Note: you may need to restart the kernel to use updated packages.


In [2]:
FILE_PATHS = [
    # "/path/to/local/pdf",  # file path
    "https://arxiv.org/pdf/2206.01062",  # URL (DocLayNet paper)
]
HF_EMBED_MODEL_ID = "BAAI/bge-small-en-v1.5"

In [3]:
import warnings

warnings.filterwarnings(
    action="ignore", category=UserWarning, module="torchvision|torch"
)

## Initialization

In [4]:
from llama_index.embeddings.huggingface import HuggingFaceEmbedding
from rich.pretty import pprint

embed_model = HuggingFaceEmbedding(model_name=HF_EMBED_MODEL_ID)

In [5]:
from quackling.llama_index.readers.docling_reader import DoclingReader

reader = DoclingReader(parse_type=DoclingReader.ParseType.JSON)
docs = reader.load_data(file_path=FILE_PATHS)
pprint(docs, max_length=2, max_string=250, max_depth=4)

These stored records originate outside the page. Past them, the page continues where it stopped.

/-- A write of a completion head doorbell. -/
def State.cqDoorbell (s : State) (qid v : Nat) : State :=
  let s := s.activity
  match s.queue qid with
  | none => s
  | some q =>
    let t := v % 65536
    let n := (t + q.cqDepth - q.cqHead) % q.cqDepth
    if t < q.cqDepth ∧ n ≤ q.cqTimes.length then
      let s := s.setQueue qid fun q => { q with cqHead := t, cqTimes := q.cqTimes.drop n }
      (s.setDoorbell (2 * qid + 1) t).restarts
    else s.doorbellError qid 0xFE v

/-- SQ_TAIL_DOORBELL (14 R414; DEDUCED, log 82). -/
def execSqTailDoorbell (qid v : Nat) (s : State) : Out := done (s.sqDoorbell qid v)

/-- CQ_HEAD_DOORBELL (14 R414). -/
def execCqHeadDoorbell (qid v : Nat) (s : State) : Out := done (s.cqDoorbell qid v)

/-! ## Fetch (14 R410, R413, R415) -/

/-- The admin queue is served (21 R591, R598). -/
def State.adminServed (s : State) : Bool := s.imagoRuns

/-- Fetching pauses on every queue: before the admin queue is served, in thermal hold, with 16,384 commands held, or behind a
command that waits for a lock entry (14 R415, R422; 20 R570; 21 R598). -/
def State.fetchPaused (s : State) : Bool :=
  !s.adminServed || s.flt.hubHold || decide (16384 ≤ s.q.cmds.length) || s.q.cmds.any s.wantsLock

/-- A packet is accepted into the fetch order. -/
def State.accept (s : State) (qid index : Nat) (ws : List Word) : State :=
  let c : Cmd := { seq := s.q.fetched, qid := qid, cid := (ws.getD 0 0).toNat / 65536, index := index, dwords := ws, fetchTime := s.time }
  let c := { c with lock := if s.locks < 1024 then s.lockOf c else none }
  let s := s.setQueue qid fun q => { q with sqHead := (q.sqHead + 1) % q.sqDepth }
  { s with q := { s.q with cmds := s.q.cmds ++ [c], fetched := s.q.fetched + 1 } }.activity.stopEntry

/-- A packet whose read fails freezes its queue at its entry (14 R410). -/
def State.packetError (s : State) (qid index : Nat) : State :=
  let e : ErrEntry := { seq := 0, qid := qid, opcode := 0xFF, cid := 0xFFFF, status := 0x0106, sqIndex := index, result := 0,
                        param := none, froze := true, record := none, time := 0 }
  ((((s.aerLog (.packet qid index)).freeze qid index (some index)).logError e).markDrained qid).restarts

/-- Up to `n` packets of one queue. -/
def fetchSome (reads : List PacketRead) (qid : Nat) : Nat → State → State
  | 0, s => s
  | n + 1, s =>
    match s.queue qid with
    | none => s
    | some q =>
      if q.frozen || q.sqHead == q.sqTail || s.fetchPaused || decide (q.cqDepth - 1 ≤ s.inUse qid q) then s
      else match reads.find? fun r => r.qid == qid && r.index == q.sqHead with
        | none => s
        | some r => match r.packet with
          | some ws => fetchSome reads qid n (s.accept qid q.sqHead ws)
          | none => s.packetError qid q.sqHead

/-- COMMAND_FETCH: one round, queue 0 first, up to WEIGHT packets from each other queue (14 R415). `reads`: what reads of the
packets give (DEDUCED, log 40). -/
def execCommandFetch (reads : List PacketRead) (s : State) : Out :=
  done ((s.q.queues.map fun (e : Nat × Queue) => (e.1, if e.1 = 0 then 65536 else e.2.weight)).foldl
    (fun s (e : Nat × Nat) => fetchSome reads e.1 e.2 s) s.takeLock)

/-! ## Begin (14 R409, R410, R416; 15 R441; 16 R465-R467) -/

/-- Sixteen bytes of host memory; none where their read fails. -/
def hostRead (reads : List HostRead) (a : Nat) : Option (List Byte) :=
  match reads.find? fun r => match r.bytes with
    | some bs => decide (r.addr ≤ a ∧ a + 16 ≤ r.addr + bs.length) | none => false with
  | some r => match r.bytes with | some bs => some ((bs.drop (a - r.addr)).take 16) | none => none
  | none => none

/-- The descriptors from `a` on, `left` of their array at most where it is a chained one, after those of `ds`: all of them, or the status
of a malformed list or of a failed read (14 R409, R410). The first number bounds the entries. -/
def descriptors (reads : List HostRead) : Nat → Nat → Option Nat → List Desc → Except Nat (List Desc)
  | 0, _, _, _ => .error 0x0102
  | n + 1, a, left, ds =>
    if left = some 0 then .error 0x0102
    else match hostRead reads a with
      | none => .error 0x0106
      | some bs =>
        let addr := qwordAt bs 0
        let len := dwordAt bs 2
        let f := dwordAt bs 3
        let last := bit f 0
        let chain := bit f 1
        if addr % 4 ≠ 0 ∨ len % 4 ≠ 0 ∨ len = 0 ∨ bits f 2 2 ≠ 0 ∨ bits f 8 24 ≠ 0 ∨ (last = true ∧ chain = true) ∨
            (chain = true ∧ len % 16 ≠ 0) then .error 0x0102
        else if chain then descriptors reads n addr (some (len / 16)) ds
        else
          let ds := ds ++ [⟨bits f 4 4, addr, len⟩]
          if last then .ok ds else descriptors reads n (a + 16) (left.map fun k => k - 1) ds
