/-! ## Bundles, jobs and sequences (07; 08; 16 R473-R483) -/

/-- BUNDLE_LOAD turns away a damaged, forged or unsigned image with the first status of 07 R191 that applies; an accepted image
becomes the bundle of the lowest free handle. BUNDLE_UNLOAD drops a bundle that nothing names, with its mappings.
Choices of the model: log 6, log 39. -/
def Obligations.BundleCommands : Prop :=
  ∀ (s : State) (h : HostCmd) (c : Cmd),
    (Begun s h 0x48 c → ∀ v bad,
      (c.has 0 = false → exec (.bundleLoad h v bad) s = .next (settle ((s.mark h).reply h.ref 0x0105 0))) ∧
      (∀ bs n, c.has 0 = true → h.buf 0 = some bs → bs.length = c.len 0 → bs ≠ [] →
        lowestFree 64 (fun i => (s.bundle i).isSome) = some n →
        (formatOk bs = false ∨ requiredOk v bs = false → exec (.bundleLoad h v bad) s = .next (settle ((s.mark h).reply h.ref 0x0501 0))) ∧
        (formatOk bs = true → requiredOk v bs = true → crc32c (bs.take (bs.length - 112)) ≠ dwordAt (bs.drop (bs.length - 112)) 0 →
          exec (.bundleLoad h v bad) s = .next (settle ((s.mark h).reply h.ref 0x0502 0))) ∧
        (∃ t, exec (.bundleLoad h v bad) s = .next t ∧ t.jobs.parts = s.jobs.parts ∧ t.jobs.queue = s.jobs.queue ∧
          t.cores = s.cores ∧ t.fl.data = s.fl.data ∧
          (t.jobs.bundles = s.jobs.bundles ∨ ∃ b, t.jobs.bundles = s.jobs.bundles ++ [b] ∧ b.handle = n ∧ s.bundle n = none ∧
            formatOk bs = true ∧ requiredOk v bs = true ∧ crc32c (bs.take (bs.length - 112)) = dwordAt (bs.drop (bs.length - 112)) 0 ∧
            signatureOf c.keys bs ≠ .invalid ∧ (c.level = 2 → signatureOf c.keys bs = .valid) ∧
            programsBad (if b.kind = 2 then 3072 else 4096)
              (if b.kind = 2 ∧ v.postEntry ≠ 0xFFFF then [v.stepEntry, v.postEntry] else [v.stepEntry]) v.programs.zipIdx = none ∧
            (refsOf bs).all (refOk s bad) = true)) ∧
        (∀ sched u maps, formatOk bs = true → requiredOk v bs = true →
          crc32c (bs.take (bs.length - 112)) = dwordAt (bs.drop (bs.length - 112)) 0 →
          signatureOf c.keys bs = .valid ∨ (signatureOf c.keys bs = .absent ∧ c.level ≠ 2) →
          knowsMajor (Config.releases s.gen.version) (dwordAt bs 2) = true →
          (v.codes.any fun k => !fmtLayoutOk k.1 k.2) = false → tablesOk bs (bit (dwordAt bs 3) 2) = true →
          programsBad (if bits (dwordAt bs 3) 0 2 = 2 then 3072 else 4096)
            (if bits (dwordAt bs 3) 0 2 = 2 ∧ v.postEntry ≠ 0xFFFF then [v.stepEntry, v.postEntry] else [v.stepEntry])
            v.programs.zipIdx = none →
          badOperator (bits (dwordAt bs 3) 0 2) (bit (dwordAt bs 3) 2) v = none →
          v.acyclic = true → noDup v.tensors = true → (bits (dwordAt bs 3) 0 2 = 1 → (kvRecordOf v.kv).any kvOk = true) →
          scheduleOf (sectionBytes bs 0x08) = some sched →
          resourcesOk bs (bits (dwordAt bs 3) 0 2) (bits (dwordAt bs 3) 3 3) = true →
          addressesOk bs v (refsOf bs) (largestShare (bits (dwordAt bs 3) 3 3)) = true →
          scheduleOk v (refsOf bs) (resourcesOf bs) sched = true → (refsOf bs).all (refOk s bad) = true →
          placeBundle (s.mark h) n bs v (refsOf bs) = .ok (u, maps) →
          ∀ listed, listed = (Config.releases s.gen.version).any (fun e => decide (e.1 ≤ dwordAt bs 2 ∧ dwordAt bs 2 ≤ e.2)) →
          exec (.bundleLoad h v bad) s = .next (settle (({ u with jobs := { u.jobs with
            bundles := u.jobs.bundles ++ [bundleOf n listed bs v sched maps] } } : State).ok h.ref (n + 2 ^ 32 * b2n listed)))))) ∧
    (Begun s h 0x49 c →
      (s.bundle c.handle = none → exec (.bundleUnload h) s = .next (settle ((s.mark h).reply h.ref 0x050B 0))) ∧
      (s.bundle c.handle ≠ none → bundleInUse s c.handle = true →
        exec (.bundleUnload h) s = .next (settle ((s.mark h).reply h.ref 0x050A 0))) ∧
      (s.bundle c.handle ≠ none → bundleInUse s c.handle = false →
        ∃ t, exec (.bundleUnload h) s = .next t ∧ t.bundle c.handle = none ∧ (∀ n, n ≠ c.handle → t.bundle n = s.bundle n) ∧
          (∀ m, m ∈ t.mem.maps ↔ m ∈ s.mem.maps ∧ m.2.bundle ≠ some c.handle) ∧
          (∀ a ∈ t.mem.allocs, a.owner ≠ .bundle c.handle) ∧
          (∀ a ∈ s.mem.allocs, a.owner ≠ .bundle c.handle → a ∈ t.mem.allocs) ∧ t.jobs.parts = s.jobs.parts ∧
          t.jobs.cocoons = s.jobs.cocoons ∧ t.cores = s.cores ∧ t.fl.zones = s.fl.zones ∧ t.fl.data = s.fl.data))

Fetching 7 files:   0%|          | 0/7 [00:00<?, ?it/s]

In [6]:
from quackling.llama_index.node_parsers.hier_node_parser import HierarchicalNodeParser

node_parser = HierarchicalNodeParser()
chunks = node_parser.get_nodes_from_documents(documents=docs)
pprint(chunks, max_length=2, max_string=250, max_depth=4)

In [7]:
chunks_with_emb = embed_model(chunks)
pprint(chunks_with_emb, max_length=2, max_string=250, max_depth=4)